§ **DATA**:

/-- The product of two elements of GF(2^10). -/
def gfMul (a b : Nat) : Nat := ((List.range 10).reverse).foldl (fun acc i => gfDouble acc ^^^ if bit b i then a else 0) 0

/-- α^i. -/
def gfPow : Nat → Nat
  | 0 => 1
  | i + 1 => gfDouble (gfPow i)

/-- The generator with roots α^0 to α^29, highest coefficient first (R286). -/
def rsGen : List Nat :=
  (List.range 30).foldl (fun p i => List.zipWith (· ^^^ ·) (p ++ [0]) (0 :: p.map (gfMul (gfPow i)))) [1]

/-- The 30 parity symbols after the message symbols, by division by the generator. -/
def rsParity (g msg : List Nat) : List Nat :=
  msg.foldl (fun r m =>
    let f := m ^^^ r.headD 0
    List.zipWith (· ^^^ ·) (r.drop 1 ++ [0]) (g.map (gfMul f))) (List.replicate 30 0)

/-- The 514 message symbols of a codeword: CSN, LINK field and the scrambled words (R286). -/
def cwMsg (csn field : Nat) (ws : List Word) : List Nat :=
  let v := (csn % 4096 * 256 + field % 256) * 2 ^ 5120 + valOf (scramble (scrInit csn) ws)
  (List.range 514).map fun i => v / 2 ^ (10 * (513 - i)) % 1024

/-- The bits of a codeword in transmission order, each symbol most significant bit first. -/
def cwBits (csn field : Nat) (ws : List Word) : List Bool :=
  let m := cwMsg csn field ws
  (m ++ rsParity (rsGen.drop 1) m).flatMap fun y => ((List.range 10).reverse).map (bit y)

/-- The level index of a bit pair, its first bit the more significant (R280). -/
def pamIndex (hi lo : Bool) : Nat :=
  match hi, lo with
  | false, false => 0
  | false, true => 1
  | true, true => 2
  | true, false => 3

/-- The level of an index (R280). -/
def pamLevel (x : Nat) : Int := 2 * (x : Int) - 3

/-- The index a precoding transmitter sends for `x` after it sent `y` (R281). -/
def precode (y x : Nat) : Nat := (x + 4 - y % 4) % 4

/-- PAM4 levels of bits, precoded where asked, and the last index sent. -/
def pamLine (pre : Bool) : Nat → List Bool → List Int × Nat
  | y, a :: b :: t =>
    let x := if pre then precode y (pamIndex a b) else pamIndex a b
    let r := pamLine pre x t
    (pamLevel x :: r.1, r.2)
  | y, _ => ([], y)

/-- The levels of bits on a lane (R280, R281): in NRZ +3 for 1 and −3 for 0, never precoded (R282, R285, R295). -/
def lineOf (nrz pre : Bool) (y : Nat) (bs : List Bool) : List Int × Nat :=
  if nrz then (bs.map fun b => if b then 3 else -3, y) else pamLine pre y bs

/-! ### Training frames (R282, R283) -/

/-- One bit of the control field's CRC-16. -/
def crc16Bit (c : Nat) (b : Bool) : Nat :=
  let x := c * 2 % 65536
  if (decide (32768 ≤ c)) != b then x ^^^ 0x1021 else x

/-- The CRC-16 over bits [47:16] of a control field (R283). -/
def ctlCrc (v : Nat) : Nat := ((List.range 32).reverse).foldl (fun c i => crc16Bit c (bit v (16 + i))) 0xFFFF

/-- A control field with its CRC in place. -/
def ctlSeal (v : Nat) : Nat := v / 65536 * 65536 + ctlCrc v

/-- Field [hi:lo] of a control field. -/
def cbits (v hi lo : Nat) : Nat := v / 2 ^ lo % 2 ^ (hi - lo + 1)

/-- Whether a receiver takes a control field: its CRC holds and no field has a reserved value (R283). -/
def ctlGood (v : Nat) : Bool :=
  cbits v 15 0 = ctlCrc v && cbits v 47 46 != 3 && cbits v 45 44 != 3 && cbits v 43 42 != 3 && cbits v 37 36 != 3 && cbits v 35 34 != 3 &&
    cbits v 33 32 != 3 && cbits v 22 16 = 0

/-- `n` bits of PRBS13, x^13 + x^12 + x^2 + x + 1, from a state (R282). -/
def prbs13 : Nat → Nat → List Bool
  | 0, _ => []
  | n + 1, st =>
    let b := (bit st 12 != bit st 11) != (bit st 1 != bit st 0)
    b :: prbs13 n (st * 2 % 8192 + b.toNat)
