/-- ROTATION_PHASE (R128, R129): a phase of the rotation ends. Phase 1 settles the spare, 2 gives Z, 3 gives F and the result, 4
settles the own slice. In the spare's own step only phases 2 and 3 run. While FES does not run, the rotation pauses (R382). -/
def execRotationPhase (n : Nat) (avg : Int) (s : State) : Host.Outcome State Fault Refusal :=
  if 49 ≤ n then .fault .noSuchUnit
  else match (bank s n).rot with
    | none => .next s
    | some r =>
      if r.paused ∨ !fesRuns s then .next s
      else if r.windDown ∧ r.phase = 4 then .next (rotNext s n r)
      else if r.phase = 1 then .next (setRot s n (some { r with phase := 2 }))
      else if r.phase = 2 then .next (setRot s n (some { r with phase := 3, z := avg }))
      else if r.phase = 3 then
        let s1 := background s n r.ch r.z avg
        if r.ch = 16 then .next (rotNext s1 n r) else .next (setRot s1 n (some { r with phase := 4 }))
      else .next (rotNext s n r)

/-- A commit that reroutes input `k` while it is in its step ends the step (R130). -/
def rotReroute (s : State) (n mask : Nat) : State :=
  match (bank s n).rot with
  | none => s
  | some r => if r.ch < 16 ∧ bit mask r.ch then rotNext s n r else s

/-- The wind-down of the step in progress (R130): phase 1 and the spare's own step end at once; phases 2–4 route the own slice back. -/
def windDown (s : State) (n : Nat) (r : Rot) : State :=
  if r.paused ∨ r.ch = 16 ∨ r.phase = 1 then rotNext s n { r with windDown := true }
  else setRot s n (some { r with windDown := true, phase := 4 })

/-- A commit changed SPARE from SUSE `o` on channel `oc` to `v` on `c` while the bank samples (R126, R127, R130, R131): the inputs
whose routing it runs, and the state after it. A rotation that SUSE = 2 starts while the bank is in TEST starts as R131 has it, with the
spare's own step, and is not paused: R130 pauses a rotation at TESTIN only (DESIGN CHOICE, log entry 108). -/
def spareChange (s : State) (n o oc v c : Nat) : Nat × State :=
  if v = 1 then ((if o = 1 then 2 ^ oc else 0) ||| 2 ^ c, s)
  else if o = 1 then (2 ^ oc, s)
  else if v = 2 ∧ o = 0 then (0, setRot s n (some {}))
  else if v = 0 ∧ o = 2 then
    match (bank s n).rot with
    | some r => (0, windDown (setBusy s (bankPage n) true) n r)
    | none => (0, restoreL0 s n)
  else (0, s)

/-- START routes the spare into its use again (R130, R131). -/
def spareStart (s : State) (n : Nat) : State :=
  if get s (BNK.SPARE_SUSE n) = 2 then setRot s n (some {}) else s

/-! ### What a seal locks (R160, R161) -/

/-- Whether a bank is designated for the seal (R160). -/
def designated (s : State) (n : Nat) : Bool :=
  if n < 32 then bit (get s MTR.MDESLO_BANKS) n else bit (get s MTR.MDESHI_BANKS) (n - 32)

/-- Whether a seal operation has the legally relevant fields locked: MTR in SEALED or FAULT, or a seal in progress (R161, R163,
R170). -/
def sealLocks (s : State) : Bool :=
  pstate s pMTR = stSEALED || pstate s pMTR = stFAULT ||
    (match s.mtr.op with
      | some (.sealing ..) => true
      | _ => false)

/-! ### Bank commands (R90) -/

/-- Whether the bank's group is changing its economy mode (R117). -/
def ecoChanging (s : State) (n : Nat) : Bool := decide (n < 48) && bit s.pwr.ecoPend (n / 8)

/-- Whether a quad of the bank has QM other than 0. -/
def bankUsesQuads (s : State) (n : Nat) : Bool := decide (n < 48) && (List.range 4).any fun q => get s (BNK.QCFG_QM n q) != 0

/-- Whether EXC does not supply (R93). -/
def excDown (s : State) : Bool := pstate s pEXC = stOFF || pstate s pEXC = stFAULT

/-- Whether a commit with image `img` that stops the banks in the list would leave no heartbeat quad driving on an active unit with a
silent twin link, which R340 rejects with STATE. -/
def heartbeatStop (s img : State) (l : List Nat) : Bool :=
  (role s = rACTIVE || role s = rTAKEOVER) && twinSilent s && heartbeatDrives s &&
    !((List.range 48).any fun n => heartbeat img n && !l.contains n && (List.range 4).any fun q =>
      flag s (BNK.QSTAT_ON n q) && get img (BNK.QCFG_QM n q) != 0)

/-- The reasons a BCMD is rejected: of START, the quads are judged on the image (R28, R93); the others are locked while the bank is SEALED, and
from the commit of its seal on (R90, R161, R163). -/
def violBcmd (s img : State) (n off : Nat) (w : Word) : List Viol :=
  let op := wbits w 3 0
  let p := bankPage n
  let st := bstate s n
  if op = 0 then []
  else if 4 < op then [(.range, off)]
  else
    viol ((st = stSEALED || (sealLocks s && designated s n)) && op != 1) .locked off ++
    viol (flag s (hBUSY p) || (op = 1 && ecoChanging s n) || ((op = 1 || op = 4) && !fesRuns s)) .busy off ++
    viol (match op with
      | 1 => st != stIDLE || pstate s pFLT = stOFF || s.pwr.l0Bad || (bankUsesQuads img n && excDown s)
      | 2 => (st != stRUN && st != stTEST) || heartbeatStop s img [n]
      | 3 => st != stRUN
      | _ => st != stTEST) .state off

/-- A bank starts (R90; also under a seal): the blanking grid counts from now, polarity is positive, every active input is routed,
the quads drive and are judged afresh (R79, R81). QSTAT.IDEV clears here and nowhere else: R91 gives its onset only (DESIGN CHOICE, log
entry 108). -/
def bankStart (s : State) (n v : Nat) : State :=
  let s1 := setPState s (bankPage n) v
  let s2 := setBank s1 n { bank s1 n with grid := nowTicks s1, swapped := false, blanking := false, pendQ := 0
                                          effLevel := [], subCal := 0, held := false }
  let s3 := if n < 48 then
      forEach (List.range 4) (fun s q =>
        let s4 := clearQuadOpen (puts s [(BNK.QSTAT_POL n q, 0), (BNK.QSTAT_IDEV n q, 0)]) n q
        setBank s4 n { bank s4 n with effLevel := tset (bank s4 n).effLevel q (levelWord s4 n q) 0 }) s2
    else s2
  driveBank (refreshFlt (spareStart (noteCond (startRouting s3 n (activeMask s3 n)) n) n)) n

/-- A bank stops: inputs open, quads off, the spare disconnected, its use kept (R90, R130); a wind-down of the rotation ends with the L0
model restored (R131). SETST.SET reads 0 from now on, since nothing settles in a bank that has stopped, while the settle ends on record
stand: the spec is silent on both (DESIGN CHOICE, log entry 108). BDS of a limited quad ends with its own three periods (R84). -/
def bankHalt (s : State) (n v : Nat) : State :=
  let b := bank s n
  let wound : Bool := b.rot.any (·.windDown) && get s (BNK.SPARE_SUSE n) != 2
  let s1 := setBank (setPState s (bankPage n) v) n
    { b with route := none, rot := none, blanking := false, pendQ := 0, bg := if wound then 0 else b.bg
             held := get s (BNK.SPARE_SUSE n) != 0 }
  let s2 := put (setBusy s1 (bankPage n) false) (BNK.SETST_SET n) 0
  refreshFlt (driveBank (noteCond s2 n) n)

/-- The oldest tick that an output may still need a record of: 2^24 ticks back, more than the longest latency and period together. -/
def keepFrom (s : State) : Nat := nowTicks s - 2 ^ 24

/-- What a port lights changes to `m`: the stretch that was lit ends, and a new one begins (R100). -/
def litTo (s : State) (p m : Nat) : State :=
  let o := oport s p
  if o.lit = m then s
  else
    let t := nowTicks s
    let l := (o.lits.filter fun x => x.hi.all fun h => decide (keepFrom s ≤ h)).map fun x => { x with hi := some (x.hi.getD t) }
    setOport s p { o with lit := m, lits := if m = 0 then l else ⟨m, t, none⟩ :: l }

/-- A pulse that still lights strings of a port ends now. -/
def cutPulse (s : State) (p : Nat) : State :=
  let o := oport s p
  let t := nowTicks s
  if o.lits.any fun x => x.hi.any fun h => decide (t < h) then
    emit (setOport s p { o with lits := (o.lits.filter fun x => decide (x.lo ≤ t)).map fun x => { x with hi := x.hi.map (min t) } })
      (.optOff p)
  else s

/-- A probe whose compensation is still open ends now: nothing more is taken out of its port's pulses (R104). -/
def OptPort.closeProbe (o : OptPort) (t : Nat) : OptPort :=
  { o with comp := 0, probing := false, probes := o.probes.map fun x => (x.1, some (x.2.getD t)) }

/-- A port's strings turn off and it takes a state. -/
def portOff (s : State) (p st : Nat) : State :=
  let s1 := litTo (puts s [(OPTP.PST_STATE p, st), (OPTP.PST_DRV p, 0), (OPTP.PST_LIM p, 0), (OPTP.PST_BLIND p, 0)]) p 0
  let s2 := cutPulse s1 p
  setOport s2 p { (oport s2 p).closeProbe (nowTicks s2) with dark := false }

/-- A port of OBK follows OBK out of RUN, TEST and SEALED as under STOP (R106). -/
def portsFollowObk (s : State) : State :=
  if producing s 48 then s
  else forEach (List.range 16) (fun s p =>
    if get s (OPTP.PST_STATE p) = stRUN then portOff s p stIDLE else s) s

/-- STOP of a bank. -/
def bankStop (s : State) (n : Nat) : State :=
  let s1 := bankHalt s n stIDLE
  if n = 48 then portsFollowObk s1 else s1

/-- TESTIN: the rotation pauses after its step (R130). -/
def bankTestIn (s : State) (n : Nat) : State :=
  let s1 := setPState s (bankPage n) stTEST
  match (bank s1 n).rot with
  | some r => windDown s1 n r
  | none => s1

/-- TESTOUT: TINJ.MASK clears with its routing, and the rotation resumes with the spare's own step, once a step that still winds down
has ended. -/
def bankTestOut (s : State) (n : Nat) : State :=
  let m := get s (BNK.TINJ_MASK n)
  let s1 := startRouting (put (setPState s (bankPage n) stRUN) (BNK.TINJ_MASK n) 0) n m
  match (bank s1 n).rot with
  | some r => if r.paused then setRot s1 n (some {}) else s1
  | none => s1

/-- The effect of an accepted BCMD. -/
def effBcmd (s : State) (n : Nat) (w : Word) : State :=
  match wbits w 3 0 with
  | 1 => bankStart s n stRUN
  | 2 => bankStop s n
  | 3 => bankTestIn s n
  | 4 => bankTestOut s n
  | _ => s

/-- A bank enters FAULT (R90): quads off, the spare disconnected. -/
def bankToFault (s : State) (n : Nat) : State :=
  let s1 := bankHalt s n stFAULT
  if n = 48 then portsFollowObk s1 else s1

/-- BANK_FAULT (R90): a routing switch check or quad driver fails. -/
def execBankFault (n : Nat) (s : State) : Host.Outcome State Fault Refusal :=
  if 49 ≤ n then .fault .noSuchUnit
  else if producing s n then .next (bankToFault s n)
  else .next s

/-- DRVFLT (R93): the excitation supply fails; the quads turn off and every bank with a driving quad enters FAULT. -/
def execDrvflt (s : State) : Host.Outcome State Fault Refusal :=
  if pstate s pEXC = stOFF ∨ pstate s pEXC = stFAULT then .next s
  else
    let l := (List.range 48).filter (bankDrives s)
    .next (forEach l bankToFault (setPState (raise s pEXC 9) pEXC stFAULT))

/-! ### The BNK and EXC pages under a write (R76, R78, R80, R82, R91–R93, R118, R137, R142) -/

/-- Whether a field differs between the state and the image. -/
def chg (s img : State) (f : Fld) : Bool := get s f != get img f

/-- The gains a MODE accepts (R75). -/
def gainOk (mode gain : Nat) : Bool :=
  match mode with
  | 3 => decide (gain ≤ 3)
  | 4 => gain = 0
  | 5 => decide (gain ≤ 2)
  | _ => decide (gain ≤ 4)

/-- Whether a quad agrees with its channels (R76). -/
def quadAgrees (s : State) (n q : Nat) : Bool :=
  let m (i : Nat) : Nat := get s (BNK.CHCFG_MODE n (4 * q + i))
  let all (ok : Nat → Bool) : Bool := ok (m 0) && ok (m 1) && ok (m 2) && ok (m 3)
  match get s (BNK.QCFG_QM n q) with
  | 0 => all fun x => x != 2 && x != 3
  | 1 => all fun x => x = 2 || x = 0
  | _ => all fun x => x = 3 || x = 0

/-- Whether LEVEL and ILOAD are legal for the quad mode (R80). -/
def levelOk (s : State) (n q : Nat) : Bool :=
  let lv := get s (BNK.QCFG_LEVEL n q)
  let il := get s (BNK.QCFG_ILOAD n q)
  match get s (BNK.QCFG_QM n q) with
  | 0 => lv = 0 && il = 0
  | 1 => decide (50 ≤ lv) && decide (lv ≤ 500) && decide (il ≤ 60)
  | _ => decide (1 ≤ lv) && decide (lv ≤ 100) && il = 0
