/-! ### Transitions (R163–R165, R169, R170) -/

/-- Register PDIG0 as a number. -/
def pdig0 (s : State) : Nat := get s (MTR.PDIG 0)

/-- Show a digest in PDIG0–PDIG11. -/
def showPdig (s : State) (d : List Word) : State := forEach (List.range 12) (fun s k => put s (MTR.PDIG k) (d.getD k 0#32).toNat) s

/-- A SEALED interval begins at domain time. -/
def metroBegin (s : State) : State := mkTransition { s with mtr := { s.mtr with seals := (now16 s, none) :: s.mtr.seals } }

/-- The SEALED interval that lasts ends at domain time. -/
def closeSeal (s : State) : State :=
  { s with mtr := { s.mtr with seals := match s.mtr.seals with
      | (a, none) :: t => (a, some (now16 s)) :: t
      | l => l } }

/-- MTR leaves SEALED: the METRO contexts close their blocks, and a checkpoint is emitted (R165). -/
def metroEnd (s : State) : State := if sealOn s then mkTransition (closeSeal s) else s

/-- The designated banks enter SEALED (R90, R163, R170): one in IDLE starts, once its self-check has passed by (R125); one that samples
already goes on. While the L0 signature fails no bank leaves IDLE (R125). -/
def sealBanks (s : State) : State :=
  forEach (desBanks s) (fun s n =>
    if bstate s n = stIDLE ∧ !s.pwr.l0Bad ∧ !(bank s n).checking then bankStart s n stSEALED
    else if bstate s n = stRUN ∨ bstate s n = stTEST then setPState s (bankPage n) stSEALED
    else s) s

/-- MSTAT.TWMIS (R171): this unit and its partner are sealed with different PDIGs. -/
def judgeTwin (s : State) : State :=
  let p := s.twl.pdig
  match s.mtr.record with
  | some r =>
    if pstate s pMTR = stSEALED ∧ s.twl.paired ∧ s.twl.psealed ∧ p ≠ r.pdig then
      (if flag s MTR.MSTAT_TWMIS then s else raise (putB s MTR.MSTAT_TWMIS true) pMTR 14)
    else putB s MTR.MSTAT_TWMIS false
  | none => putB s MTR.MSTAT_TWMIS false

/-- The designated banks go SEALED to IDLE. -/
def unsealBanks (s : State) : State := forEach ((desBanks s).filter fun n => bstate s n = stSEALED) bankStop s

/-- MTR faults while sealed (R170): FCAUSE, METRO blocks cease, a checkpoint, MISMATCH. -/
def mtrFault (s : State) (cause : Nat) : State :=
  setPState (metroEnd (raise (put s MTR.MSTAT_FCAUSE cause) pMTR 13)) pMTR stFAULT

/-- The seal breaks (R169): a final checkpoint, also in FAULT, and a BREAK entry that shares the EVCNT of its cause. -/
def sealBreak (s : State) : State :=
  if pstate s pMTR = stSEALED ∨ pstate s pMTR = stFAULT then
    let s1 := audit (mkTransition (closeSeal s)) 7 0 0 0xF 0xF (pdig0 s) 0
    let s2 := put (raise (putB s1 MTR.MSTAT_BRK true) pMTR 11) MTR.MSTAT_FCAUSE 0
    unsealBanks (setPState (setBusy { s2 with mtr := { s2.mtr with record := none, op := none, verify := none } } pMTR false) pMTR stIDLE)
  else s
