/-- TRAINING_FRAME (R282–R285): the marker gives the polarity, and a good control field the lane, FCOK, RRDY, PCREQ and the tap requests for
the transmitter of its lane; it is answered with this receiver's next request, and the receiver then holds the forwarded clock unless
CLKFALLBACK has said otherwise. In RUN it ends a fallback's wait by RRDY; a lone retrain's frames carry only LANE and PAM, and its taps are
steered by LTRN (R294). -/
def execTrainingFrame (l lane : Nat) (sym : List Int) (s : State) : Host.Outcome State Fault Refusal :=
  withLink l s (match readFrame sym with
    | none => s
    | some (inv, field) =>
      let k := cbits field 26 24
      if !ctlGood field ∨ 4 ≤ lane ∨ !bit (allLanes l) k then s
      else if linkSt s l = stARMED then
        let s1 := takeRequest (placeLane s l lane k inv) l k (cbits field 47 41)
        let x := takeCountdown (link s1 l) k field
        let x1 := { x with fcokFar := bit field 39, rrdyFar := x.rrdyFar || bit field 38, pctx := laneSet x.pctx k (bit field 40)
                           fclk := x.fclk || !x.fbrx }
        let s2 := setLink s1 l x1
        let s3 := if x1.rrdyOwn then s2 else askTaps s2 l k (cbits field 37 32)
        sendTrain s3 l k (ownField (link s3 l) x1.pam none k)
      else if !linkRuns s l then s
      else
        let s0 := placeLane s l lane k inv
        let s1 := setLink s0 l (takeCountdown (link s0 l) k field)
        let s2 := if bit (link s1 l).retr k then steer s1 l k else s1
        if !(link s l).stalled then s2
        else
          let s3 := takeRequest s2 l k (cbits field 47 41)
          if bit field 38 then resumeTx s3 l else s3)

/-- The lanes this receiver requests precoding on, as LCFG.PCM says; with PCM = 0 each lane's request follows a measurement the spec leaves to
the hardware: a free value. -/
def precodeLanes (s : State) (l : Nat) : Nat × State :=
  let d := draw s
  let pcm := if l < 2 then get s (TK.LCFG_PCM l) else 0
  (if (link s l).fbrx then 0 else if pcm = 1 then 0 else if pcm = 2 then allLanes l else (Config.freeWord d.1).toNat % 16 &&& allLanes l, d.2)

/-- RRDY (R285 step 5): this receiver has finished training, while LKP runs (R352). -/
def execRrdy (l : Nat) (s : State) : Host.Outcome State Fault Refusal :=
  withLink l s (
    if !lkpRuns s then s
    else if linkSt s l = stARMED then
      let d := precodeLanes s l
      let x := { link s l with rrdyOwn := true, pcrx := d.1 }
      trainLanes (setLink d.2 l x) l (allLanes l) (ownField x x.pam none)
    else if linkRuns s l ∧ (link s l).fbrx then
      let x := { link s l with rrdyOwn := true }
      trainLanes (setLink s l x) l x.txact (ownField x false none)
    else s)
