/-- The words L0–L3 of a log entry (R354). -/
def logWord (e : LogEnt) (k : Nat) : Nat :=
  match k with
  | 0 => e.sec % 2 ^ 32
  | 1 => e.ns
  | 2 => e.page * 2 ^ 20 + e.src * 2 ^ 16 + e.code
  | _ => e.rep * 2 ^ 24 + e.arg

/-- LGE0–LGE3 and LGNUM of page MGT. -/
def viewMGT (s : State) (off : Nat) : Option Nat :=
  if 0xC8 ≤ off ∧ off < 0xD8 then
    some (match s.log[get s MGT.LGIDX_AGE]? with
      | some e => logWord e ((off - 0xC8) / 4)
      | none => 0)
  else if off = 0xD8 then some s.log.length
  else none

/-! ### Ownership and staging (R356, R357, R363, R365, R367) -/

/-- The staging words `a`, `a + 1`, … -/
def staged (s : State) (a n : Nat) : List Word := (List.range n).map fun i => wd (get s (SEC.STG (a + i)))

/-- Staging word `k`. -/
def stg (s : State) (k : Nat) : Nat := get s (SEC.STG k)

/-- Put words into staging from word 0 up. -/
def putStaged (s : State) (ws : List Word) : State :=
  forEach (List.range (min ws.length 128)) (fun s i => put s (SEC.STG i) (ws.getD i 0#32).toNat) s

/-- Whether two staging words name this hub's serial number. -/
def namesSerial (s : State) (a : Nat) : Bool := stg s a = get s DEV.SERHI_SER && stg s (a + 1) = get s DEV.SERLO_SER

/-- The device public key (R370). -/
def devKey (s : State) : List Word := (List.range 24).map fun k => wd (get s (SEC.DPUB k))

/-- What OSTAT, DSTAT and AFPR show of the ownership records. -/
def refreshOwner (s : State) : State :=
  let own := !s.sec.anchor.isEmpty
  let fits := s.sec.endorse.getD 3 0#32 = wd (get s SEC.OGEN_GEN) && !s.sec.endorse.isEmpty && own
  let s1 := putB (putB (putB s SEC.OSTAT_OWNED own) DEV.DSTAT_OWNED own) SEC.OSTAT_ENDRS fits
  put s1 SEC.AFPR_FP (if own then ((Config.sha384 s.sec.anchor).getD 0 0#32).toNat else 0)

/-- An ownership change is on its way to flash. -/
def ownStart (s : State) (op : OwnOp) : State := setBusy { s with sec := { s.sec with op := some op } } pSEC true

/-- OWNCHG (R356): the change is durable and takes effect. -/
def execOwnchg (s : State) : Host.Outcome State Fault Refusal :=
  match s.sec.op with
  | none => .next s
  | some op =>
    let s1 := setBusy { s with sec := { s.sec with op := none } } pSEC false
    let s2 := match op with
      | .install a => { s1 with sec := { s1.sec with anchor := a } }
      | .transfer a g => put { s1 with sec := { s1.sec with anchor := a } } SEC.OGEN_GEN g
      | .release => { s1 with sec := { s1.sec with anchor := [], endorse := [] } }
    .next (raise (refreshOwner s2) pSEC 10)

/-- SECRET_EXPIRY (R363): 60 s after STREAM the secret goes from staging. -/
def execSecretExpiry (s : State) : Host.Outcome State Fault Refusal := .next (hideSecret s)

/-- The source is a session on the service port (R365, R373). -/
def onService (s : State) : Src → Bool
  | .mgp => false
  | .forged _ => false
  | .session sid _ => (session s sid).any fun x => x.path = .svc
  | .token sid _ => (session s sid).any fun x => x.path = .svc

/-- The states that keep maker mode from being entered (R365). -/
def makerState (s : State) : Bool :=
  !(pstate s pSCH = stIDLE || pstate s pSCH = stOFF) || ((List.range 64).any fun c => cstate s c != stOFF && cstate s c != stIDLE) ||
    !(role s = rSINGLE || role s = rPAIRING || role s = rISOLATED)

/-- Whether the staged token is good (R365). -/
def tokenOk (s : State) (good : Bool) : Bool :=
  good && stg s 0 = 0x00050000 && namesSerial s 1 && s.sec.chal = some (stg s 3, stg s 4)

/-- The reasons an SCMD is rejected (R356, R357, R363, R365, R370), judged on the staging the burst leaves. -/
def violScmd (s img : State) (src : Src) (good : Bool) (off : Nat) (w : Word) : List Viol :=
  let op := wbits w 3 0
  let rec_ := match op with
    | 1 => viol (stg img 0 != 0x00010000) .range off ++ viol (owned s) .state off
    | 2 => viol (!(good && owned s && stg img 0 = 0x00030000 && namesSerial img 1 && stg img 3 = get s SEC.OGEN_GEN &&
        staged img 4 24 = devKey s)) .range off
    | 3 => viol (!(good && owned s && stg img 0 = 0x00020000 && stg img 1 = get s SEC.OGEN_GEN + 1)) .range off
    | 4 => viol (!ownerSession s src) .auth off
    | 5 => viol (!ownerSession s src) .auth off
    | 6 => []
    | 7 => viol (!(ownerSession s src && onService s src)) .auth off
    | 8 => viol (!(ownerSession s src && onService s src)) .auth off ++ viol (makerState s) .state off ++
        viol (!tokenOk img good) .range off
    | 9 => []
    | _ => [(.range, off)]
  if op = 0 then [] else rec_ ++ viol (flag s (hBUSY pSEC)) .busy off

/-- The reasons a word of page SEC is rejected beyond the fields' own legal sets. -/
def violSEC (s img : State) (src : Src) (good : Bool) (off : Nat) (w : Word) : List Viol :=
  if off = 0x40 then violScmd s img src good off w else []

/-- A signature operation begins (R370): progress in units of 1 %, with PCT 0xFF while the work is under way. -/
def signed (s : State) : State :=
  { puts s [(hLIM pSEC, 100), (hPOS pSEC, 0), (hPCT pSEC, 0xFF)] with sec := { s.sec with signing := true } }

/-- A signature operation ends. No row and no time is given for its end: it is the next cycle in which no command waits (DESIGN CHOICE, log
entry 53). -/
def signEnd (s : State) : State :=
  if s.sec.signing then progDone { s with sec := { s.sec with signing := false } } pSEC else s

/-- The number of the session a command came from. -/
def srcSid : Src → Option Nat
  | .mgp => none
  | .forged _ => none
  | .session sid _ => some sid
  | .token sid _ => some sid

§ **WHAT TO DO**:
Please count the lines in the records that contain "bankUsesQuads" and reply with the count alone.

§ **PROBLEM SOLUTION**:
2